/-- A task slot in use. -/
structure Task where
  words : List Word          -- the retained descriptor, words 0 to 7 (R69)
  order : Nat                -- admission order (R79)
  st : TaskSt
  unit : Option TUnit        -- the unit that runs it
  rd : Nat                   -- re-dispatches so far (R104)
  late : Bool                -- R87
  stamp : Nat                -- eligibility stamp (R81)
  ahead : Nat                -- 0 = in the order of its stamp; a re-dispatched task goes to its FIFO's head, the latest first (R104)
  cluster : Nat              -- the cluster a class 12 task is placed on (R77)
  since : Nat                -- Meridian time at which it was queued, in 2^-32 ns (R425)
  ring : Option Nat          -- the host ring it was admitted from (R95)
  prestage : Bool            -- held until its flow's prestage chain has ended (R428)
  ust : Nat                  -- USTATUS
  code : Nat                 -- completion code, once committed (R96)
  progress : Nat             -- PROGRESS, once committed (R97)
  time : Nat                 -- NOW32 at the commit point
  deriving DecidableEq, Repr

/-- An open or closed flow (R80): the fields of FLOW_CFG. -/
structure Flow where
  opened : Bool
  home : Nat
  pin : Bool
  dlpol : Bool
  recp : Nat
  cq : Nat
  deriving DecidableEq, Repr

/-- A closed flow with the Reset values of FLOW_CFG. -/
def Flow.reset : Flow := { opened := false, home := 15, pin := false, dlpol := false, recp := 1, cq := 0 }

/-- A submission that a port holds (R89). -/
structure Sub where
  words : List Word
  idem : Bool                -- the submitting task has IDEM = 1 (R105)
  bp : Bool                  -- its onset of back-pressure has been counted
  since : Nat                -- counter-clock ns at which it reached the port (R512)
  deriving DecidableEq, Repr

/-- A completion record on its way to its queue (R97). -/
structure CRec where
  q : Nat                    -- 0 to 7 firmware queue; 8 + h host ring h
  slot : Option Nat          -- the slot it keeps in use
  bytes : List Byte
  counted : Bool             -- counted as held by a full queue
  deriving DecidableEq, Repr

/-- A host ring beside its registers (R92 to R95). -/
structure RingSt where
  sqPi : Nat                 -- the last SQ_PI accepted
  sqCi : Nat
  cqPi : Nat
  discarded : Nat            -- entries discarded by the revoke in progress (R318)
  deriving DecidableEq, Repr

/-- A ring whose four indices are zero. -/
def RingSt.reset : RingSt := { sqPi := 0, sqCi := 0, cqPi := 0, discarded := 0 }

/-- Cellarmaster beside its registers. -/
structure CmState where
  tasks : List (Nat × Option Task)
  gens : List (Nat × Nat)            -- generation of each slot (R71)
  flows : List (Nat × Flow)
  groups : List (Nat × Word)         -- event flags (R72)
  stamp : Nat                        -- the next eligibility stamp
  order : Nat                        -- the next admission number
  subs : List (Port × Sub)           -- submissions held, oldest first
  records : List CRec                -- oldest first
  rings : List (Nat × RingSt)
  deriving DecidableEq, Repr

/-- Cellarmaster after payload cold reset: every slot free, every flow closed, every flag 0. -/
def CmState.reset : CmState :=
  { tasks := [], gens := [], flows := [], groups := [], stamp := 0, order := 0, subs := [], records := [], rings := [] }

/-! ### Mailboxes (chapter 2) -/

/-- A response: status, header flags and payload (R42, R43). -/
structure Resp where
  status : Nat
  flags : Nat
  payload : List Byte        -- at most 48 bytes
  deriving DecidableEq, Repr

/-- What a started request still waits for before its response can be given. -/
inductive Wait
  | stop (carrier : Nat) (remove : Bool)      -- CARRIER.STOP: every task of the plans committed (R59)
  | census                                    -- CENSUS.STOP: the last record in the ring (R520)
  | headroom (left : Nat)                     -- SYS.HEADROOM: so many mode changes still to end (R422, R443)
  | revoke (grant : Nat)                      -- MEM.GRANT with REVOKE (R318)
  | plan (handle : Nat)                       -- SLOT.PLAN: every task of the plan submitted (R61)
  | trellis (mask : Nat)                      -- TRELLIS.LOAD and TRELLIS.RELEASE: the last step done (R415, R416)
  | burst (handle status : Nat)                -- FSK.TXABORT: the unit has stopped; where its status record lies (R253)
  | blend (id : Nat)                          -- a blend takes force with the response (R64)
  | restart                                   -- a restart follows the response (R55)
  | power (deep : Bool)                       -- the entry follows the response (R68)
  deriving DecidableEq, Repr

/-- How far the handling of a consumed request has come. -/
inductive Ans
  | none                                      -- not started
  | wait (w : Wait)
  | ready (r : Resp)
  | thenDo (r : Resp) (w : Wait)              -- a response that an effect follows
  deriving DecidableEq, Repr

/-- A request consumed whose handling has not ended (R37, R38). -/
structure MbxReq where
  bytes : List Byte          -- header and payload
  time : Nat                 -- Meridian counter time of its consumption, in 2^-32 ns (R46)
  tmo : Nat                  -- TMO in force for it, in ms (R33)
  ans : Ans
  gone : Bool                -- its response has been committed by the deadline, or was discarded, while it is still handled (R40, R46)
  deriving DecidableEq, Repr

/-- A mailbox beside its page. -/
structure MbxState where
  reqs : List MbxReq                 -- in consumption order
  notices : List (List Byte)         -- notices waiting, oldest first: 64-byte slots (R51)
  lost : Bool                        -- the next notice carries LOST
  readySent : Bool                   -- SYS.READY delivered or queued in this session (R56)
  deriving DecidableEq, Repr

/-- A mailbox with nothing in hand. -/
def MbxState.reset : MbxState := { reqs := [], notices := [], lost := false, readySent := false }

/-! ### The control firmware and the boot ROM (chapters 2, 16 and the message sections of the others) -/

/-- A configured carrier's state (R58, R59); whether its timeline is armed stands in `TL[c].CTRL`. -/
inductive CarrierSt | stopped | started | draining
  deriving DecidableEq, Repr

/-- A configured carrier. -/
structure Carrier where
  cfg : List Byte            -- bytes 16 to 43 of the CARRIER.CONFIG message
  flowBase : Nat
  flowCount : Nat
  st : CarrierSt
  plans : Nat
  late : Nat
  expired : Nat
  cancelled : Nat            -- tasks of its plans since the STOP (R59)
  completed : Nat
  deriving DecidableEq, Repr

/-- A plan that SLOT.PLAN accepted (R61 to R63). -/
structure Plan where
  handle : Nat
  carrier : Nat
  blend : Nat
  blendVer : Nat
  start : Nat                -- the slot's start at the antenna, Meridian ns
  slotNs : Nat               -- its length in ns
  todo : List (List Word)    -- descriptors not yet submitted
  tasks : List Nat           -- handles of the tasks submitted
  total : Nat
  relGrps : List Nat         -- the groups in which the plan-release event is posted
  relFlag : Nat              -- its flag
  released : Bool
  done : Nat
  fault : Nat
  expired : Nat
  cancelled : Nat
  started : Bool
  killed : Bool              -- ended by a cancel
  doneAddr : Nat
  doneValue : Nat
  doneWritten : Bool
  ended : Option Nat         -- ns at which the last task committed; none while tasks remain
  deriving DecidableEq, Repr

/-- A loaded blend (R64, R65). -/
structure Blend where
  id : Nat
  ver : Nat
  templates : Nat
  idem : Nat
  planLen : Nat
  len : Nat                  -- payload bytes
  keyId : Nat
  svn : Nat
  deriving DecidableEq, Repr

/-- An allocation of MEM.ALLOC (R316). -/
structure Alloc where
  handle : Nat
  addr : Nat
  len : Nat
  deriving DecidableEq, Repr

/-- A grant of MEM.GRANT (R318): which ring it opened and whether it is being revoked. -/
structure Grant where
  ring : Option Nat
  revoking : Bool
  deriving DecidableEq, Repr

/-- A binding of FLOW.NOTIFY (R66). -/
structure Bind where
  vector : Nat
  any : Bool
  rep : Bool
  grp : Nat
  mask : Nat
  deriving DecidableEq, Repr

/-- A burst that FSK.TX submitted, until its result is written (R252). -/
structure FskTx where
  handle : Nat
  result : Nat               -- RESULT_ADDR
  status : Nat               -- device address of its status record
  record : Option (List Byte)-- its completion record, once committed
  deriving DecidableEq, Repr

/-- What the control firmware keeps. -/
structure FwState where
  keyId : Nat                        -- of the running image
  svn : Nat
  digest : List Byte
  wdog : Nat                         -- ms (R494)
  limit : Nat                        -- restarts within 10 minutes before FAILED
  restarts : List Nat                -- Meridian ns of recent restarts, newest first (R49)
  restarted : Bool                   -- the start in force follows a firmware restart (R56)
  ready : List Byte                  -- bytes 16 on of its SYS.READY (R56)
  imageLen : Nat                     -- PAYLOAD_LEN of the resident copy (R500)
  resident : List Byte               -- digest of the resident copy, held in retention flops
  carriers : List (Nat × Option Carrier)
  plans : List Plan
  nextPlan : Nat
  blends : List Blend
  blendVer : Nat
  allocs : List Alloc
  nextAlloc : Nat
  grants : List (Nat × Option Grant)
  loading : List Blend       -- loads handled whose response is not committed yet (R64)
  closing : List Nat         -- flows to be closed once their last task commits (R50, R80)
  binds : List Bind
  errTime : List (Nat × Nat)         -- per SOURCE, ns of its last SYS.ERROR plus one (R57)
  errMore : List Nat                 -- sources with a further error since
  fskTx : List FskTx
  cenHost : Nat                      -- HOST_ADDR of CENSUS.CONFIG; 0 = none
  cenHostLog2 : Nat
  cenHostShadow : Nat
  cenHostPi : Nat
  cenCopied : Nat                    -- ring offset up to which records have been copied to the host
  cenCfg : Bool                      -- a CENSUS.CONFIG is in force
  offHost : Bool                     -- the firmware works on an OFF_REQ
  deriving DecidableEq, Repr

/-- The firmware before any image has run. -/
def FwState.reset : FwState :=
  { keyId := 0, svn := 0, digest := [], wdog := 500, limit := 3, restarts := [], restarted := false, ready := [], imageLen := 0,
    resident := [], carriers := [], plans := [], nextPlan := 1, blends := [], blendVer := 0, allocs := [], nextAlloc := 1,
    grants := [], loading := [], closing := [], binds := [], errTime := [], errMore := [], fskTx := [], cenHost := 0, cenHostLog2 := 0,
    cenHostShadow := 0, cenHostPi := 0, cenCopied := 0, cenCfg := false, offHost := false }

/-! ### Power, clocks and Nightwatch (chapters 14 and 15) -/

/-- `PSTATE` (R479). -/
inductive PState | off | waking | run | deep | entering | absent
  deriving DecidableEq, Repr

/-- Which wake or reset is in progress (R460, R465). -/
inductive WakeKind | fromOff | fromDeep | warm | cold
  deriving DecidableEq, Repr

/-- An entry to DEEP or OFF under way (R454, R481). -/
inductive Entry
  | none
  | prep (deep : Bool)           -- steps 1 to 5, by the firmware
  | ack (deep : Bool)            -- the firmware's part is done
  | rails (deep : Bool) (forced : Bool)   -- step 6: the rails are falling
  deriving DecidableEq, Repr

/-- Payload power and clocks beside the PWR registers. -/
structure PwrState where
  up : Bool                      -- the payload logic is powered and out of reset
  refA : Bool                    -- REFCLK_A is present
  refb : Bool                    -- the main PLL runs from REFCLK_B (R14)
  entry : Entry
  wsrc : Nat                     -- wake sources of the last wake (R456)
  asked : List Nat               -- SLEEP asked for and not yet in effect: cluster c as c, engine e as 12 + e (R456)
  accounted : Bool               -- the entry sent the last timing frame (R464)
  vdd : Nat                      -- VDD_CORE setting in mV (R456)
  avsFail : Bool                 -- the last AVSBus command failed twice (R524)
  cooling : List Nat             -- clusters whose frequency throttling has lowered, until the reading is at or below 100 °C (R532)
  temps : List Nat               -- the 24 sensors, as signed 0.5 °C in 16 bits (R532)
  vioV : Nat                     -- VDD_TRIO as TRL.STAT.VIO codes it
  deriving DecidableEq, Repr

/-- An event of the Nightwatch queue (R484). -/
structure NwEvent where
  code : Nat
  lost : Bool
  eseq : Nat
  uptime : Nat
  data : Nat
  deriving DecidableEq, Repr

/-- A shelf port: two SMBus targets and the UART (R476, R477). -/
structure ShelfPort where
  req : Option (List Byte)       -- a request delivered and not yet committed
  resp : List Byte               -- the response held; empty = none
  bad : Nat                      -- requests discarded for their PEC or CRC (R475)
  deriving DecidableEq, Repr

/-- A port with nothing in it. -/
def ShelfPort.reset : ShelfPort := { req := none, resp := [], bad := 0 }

...

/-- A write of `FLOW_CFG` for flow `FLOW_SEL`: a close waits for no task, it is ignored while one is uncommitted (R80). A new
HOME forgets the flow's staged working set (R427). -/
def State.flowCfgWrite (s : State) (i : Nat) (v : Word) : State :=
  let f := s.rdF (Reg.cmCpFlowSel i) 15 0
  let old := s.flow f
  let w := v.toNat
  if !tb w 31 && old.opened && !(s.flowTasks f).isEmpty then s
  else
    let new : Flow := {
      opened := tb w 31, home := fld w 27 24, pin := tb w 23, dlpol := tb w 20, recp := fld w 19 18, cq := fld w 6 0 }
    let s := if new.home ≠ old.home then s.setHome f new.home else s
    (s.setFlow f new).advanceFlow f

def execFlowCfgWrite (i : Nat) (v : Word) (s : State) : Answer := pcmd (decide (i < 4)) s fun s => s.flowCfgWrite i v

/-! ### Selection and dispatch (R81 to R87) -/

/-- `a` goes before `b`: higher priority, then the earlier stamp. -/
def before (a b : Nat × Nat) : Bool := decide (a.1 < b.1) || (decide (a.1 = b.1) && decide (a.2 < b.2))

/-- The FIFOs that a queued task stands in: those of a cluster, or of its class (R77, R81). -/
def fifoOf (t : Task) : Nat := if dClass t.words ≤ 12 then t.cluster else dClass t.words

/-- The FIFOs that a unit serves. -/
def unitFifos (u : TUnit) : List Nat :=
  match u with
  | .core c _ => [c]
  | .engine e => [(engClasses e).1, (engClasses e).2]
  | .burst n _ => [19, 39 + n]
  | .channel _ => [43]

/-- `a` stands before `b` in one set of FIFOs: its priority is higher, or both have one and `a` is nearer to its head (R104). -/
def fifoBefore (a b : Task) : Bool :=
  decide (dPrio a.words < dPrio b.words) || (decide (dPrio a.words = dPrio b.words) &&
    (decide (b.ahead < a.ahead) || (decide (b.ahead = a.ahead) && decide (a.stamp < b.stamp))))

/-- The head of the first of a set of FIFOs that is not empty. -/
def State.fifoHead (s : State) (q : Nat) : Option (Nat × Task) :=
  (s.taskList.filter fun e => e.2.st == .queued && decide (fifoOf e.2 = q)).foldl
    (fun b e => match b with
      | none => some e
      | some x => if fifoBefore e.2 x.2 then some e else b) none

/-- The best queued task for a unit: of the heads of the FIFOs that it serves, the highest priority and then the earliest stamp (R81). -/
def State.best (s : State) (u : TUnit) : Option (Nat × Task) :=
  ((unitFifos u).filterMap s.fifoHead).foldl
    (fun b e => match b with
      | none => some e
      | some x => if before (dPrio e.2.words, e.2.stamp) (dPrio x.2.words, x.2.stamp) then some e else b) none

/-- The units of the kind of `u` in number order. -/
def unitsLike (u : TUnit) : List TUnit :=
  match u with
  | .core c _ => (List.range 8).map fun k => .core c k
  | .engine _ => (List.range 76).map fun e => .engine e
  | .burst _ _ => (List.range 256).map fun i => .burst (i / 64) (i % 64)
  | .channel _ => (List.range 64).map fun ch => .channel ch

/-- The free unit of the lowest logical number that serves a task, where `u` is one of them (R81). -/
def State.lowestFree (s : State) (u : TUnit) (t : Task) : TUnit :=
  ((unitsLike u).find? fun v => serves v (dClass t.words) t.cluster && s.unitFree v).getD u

_What the task asks_.
Your answer should consist of the lines from the line with "slot in use. -/" to the line with "late : Bool" above, repeated exactly, both ends included.

_Output below_.
/-- A task slot in use. -/
structure Task where
  words : List Word          -- the retained descriptor, words 0 to 7 (R69)
  order : Nat                -- admission order (R79)
  st : TaskSt
  unit : Option TUnit        -- the unit that runs it
  rd : Nat                   -- re-dispatches so far (R104)
  late : Bool                -- R87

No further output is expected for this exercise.